» **ABOUT THIS EXERCISE**:
What lines of the data below include the word "with"? Report them by copying each.

(Stored items)
/-- R172, FEED, and what the command does with a digest. -/
theorem inv_microFeed {s : State} {op i} (h : Inv s) (hf : s.fsm = .run op .feed) (hi :
    decodeOp op = .instr i)
   (hok : s.phaseOk i .feed) : Inv (s.microFeed op) := by
  obtain ⟨ht, hw, hc⟩ := hok
  have hr := h.ranges
  have hE := h.engine
  simp only [State.engineOk, hf] at hE
  obtain ⟨i', hi', hpre, hph, hra⟩ := hE.command
  rw [hi] at hi'; cases hi'
  unfold State.microFeed
  by_cases hcomp : op = opcode .compress
  · rw [if_pos hcomp]
    exact inv_goto h hf hi trivial ⟨hr.t, hr.w, hr.pos, hr.node, hr.nodeBytes, hr.counted⟩
  · rw [if_neg hcomp]
    have hic : i ≠ .compress := by
      rintro rfl
      exact hcomp (decodeOp_eq hi)
    obtain ⟨⟨hp64, htl⟩, hwr⟩ := hc.resolve_left hic
    split
    · -- done
      unfold State.streamDone
      cases i with
      | init => exact hwr.elim
      | compress => exact absurd rfl hic
      | hash =>
        simp only [hi]
        exact inv_goto h hf hi trivial ⟨hr.t, hr.w, by simp, hr.node, hr.nodeBytes, hr.counted⟩
      | hmac =>
        simp only [hi]
        unfold State.hmacStreamDone
        simp only
        split
        · exact inv_goto h hf hi ⟨rfl, by simp [ser_length]⟩ ⟨hr.t, hr.w, by simp, hr.node,
            hr.nodeBytes, hr.counted⟩
        · rename_i hph1
          refine inv_startStream h hf hi ?_ ⟨hr.t, hr.w, by simp, hr.node, hr.nodeBytes, hr.counted⟩
          intro _
          exact hwr (by simp_all)
        · exact inv_goto h hf hi trivial ⟨hr.t, hr.w, by simp, hr.node, hr.nodeBytes, hr.counted⟩
      | merkle =>
        simp only [hi]
        have hcap :
            paddedCount s.itemCount.toNat ≤ s.platform.nodeCap.toNat ∧ s.itemCount.toNat ≠ 0 := by
          simp only [State.preCheck] at hpre
          split at hpre
          · cases hpre
          · split at hpre
            · cases hpre
            · exact ⟨by omega, by assumption⟩
        unfold State.merkleStreamDone
        simp only [State.wrapperOk] at hwr
        simp only
        have hpc : paddedCount s.itemCount.toNat % 2 = 0 ∧ 2 ≤ paddedCount s.itemCount.toNat := by
          unfold paddedCount; omega
        have hhead : ∀ dp : Datapath,
            dp.node.length = dp.m → dp.stage = .reduce → 0 < dp.m → dp.m ≤ paddedCount s.itemCount.toNat →
            (dp.m % 2 = 1 → dp.m < paddedCount s.itemCount.toNat) →
            dp.t ≤ 64 → dp.w.length ≤ 64 → dp.pos ≤ 64 → (∀ d ∈ dp.node, d.length = 32) →
            dp.bitlen = BitVec.ofNat 64 (8 * (dp.consumed + streamLen dp.segs)) → Inv
                (s.reduceHead op dp) := by
          intro dp h1 h2 h3 h4 h5 h6 h7 h8 h9 h10
          have hrr : ∀ ph dp',
              dp'.node = dp.node → dp'.t = dp.t → dp'.w = dp.w → dp'.pos = dp.pos →
              dp'.bitlen = dp.bitlen → dp'.consumed = dp.consumed → dp'.segs = dp.segs →
                  (s.goto op ph dp').RangesOk := by
            intro ph dp' e1 e2 e3 e4 e5 e6 e7
            exact ⟨by simp [e2, h6], by simp [e3, h7], by simp [e4, h8], by simp [e1, h1]; omega,
                by simp [e1]; exact h9, by simp only [State.goto_dp, e5, e6, e7, h10]⟩
          unfold State.reduceHead
          split
          · exact inv_goto h hf hi trivial (hrr _ _ rfl rfl rfl rfl rfl rfl rfl)
          · split
            · exact inv_goto h hf hi ⟨rfl, h2, h1, by assumption, by simp; omega,
                by simpa using h5 (by assumption)⟩ (hrr _ _ rfl rfl rfl rfl rfl rfl rfl)
            · unfold State.startPair
              refine inv_startStream h hf hi ?_ (hrr _ _ rfl rfl rfl rfl rfl rfl rfl)
              simp only [State.wrapperOk, State.goto_dp, h2, State.goto_itemCount]
              exact ⟨h1, by omega, by omega, h4⟩
        have hnode : ∀ d ∈ s.dp.node, d.length = 32 := hr.nodeBytes
        split
        · rename_i hst
          simp only [hst] at hwr
          split
          · unfold State.startLeaf
            refine inv_startStream h hf hi ?_ ⟨hr.t, hr.w, by simp, ?_, ?_, hr.counted⟩
            · simp [State.wrapperOk, hst]; omega
            · simp; omega
            · simp only [State.goto_dp, List.mem_append, List.mem_singleton]
              rintro d (hd | rfl)
              · exact hnode d hd
              · exact ser_length _
          · apply hhead
            · simp; omega
            · rfl
            · simp; omega
            · simp
            · simp; omega
            · exact hr.t
            · exact hr.w
            · simp
            · simp only [List.mem_append, List.mem_singleton]
              rintro d (hd | rfl)
              · exact hnode d hd
              · exact ser_length _
            · exact hr.counted
        · rename_i hst
          simp only [hst] at hwr
          obtain ⟨w1, w2, w3, w4⟩ := hwr
          have hset : ∀ d ∈ s.dp.node.set s.dp.p (ser (addWords8 s.dp.cv s.dp.vars)),
              d.length = 32 := by
            intro d hd
            rcases List.mem_or_eq_of_mem_set hd with hd | rfl
            · exact hnode d hd
            · exact ser_length _
          split
          · unfold State.startPair
            refine inv_startStream h hf hi ?_ ⟨hr.t, hr.w, by simp, by simpa using hr.node, hset,
              hr.counted⟩
            simp [State.wrapperOk, hst]; omega
          · apply hhead
            · simp; omega
            · exact hst
            · simp; omega
            · simp; omega
            · simp; omega
            · exact hr.t
            · exact hr.w
            · simp
            · intro d hd
              exact hset d (List.mem_of_mem_take hd)
            · exact hr.counted
    · rename_i hnd
      refine inv_goto h hf hi ⟨⟨by simp, ?_⟩, ?_⟩ ⟨hr.t, hr.w, by simp, hr.node, hr.nodeBytes, hr.counted⟩
      · cases hh : s.dp.tail <;> simp_all
      · cases i <;> exact hwr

» **WRITTEN ANSWER**:
/-- R172, FEED, and what the command does with a digest. -/
      cases i with
            rcases List.mem_or_eq_of_mem_set hd with hd | rfl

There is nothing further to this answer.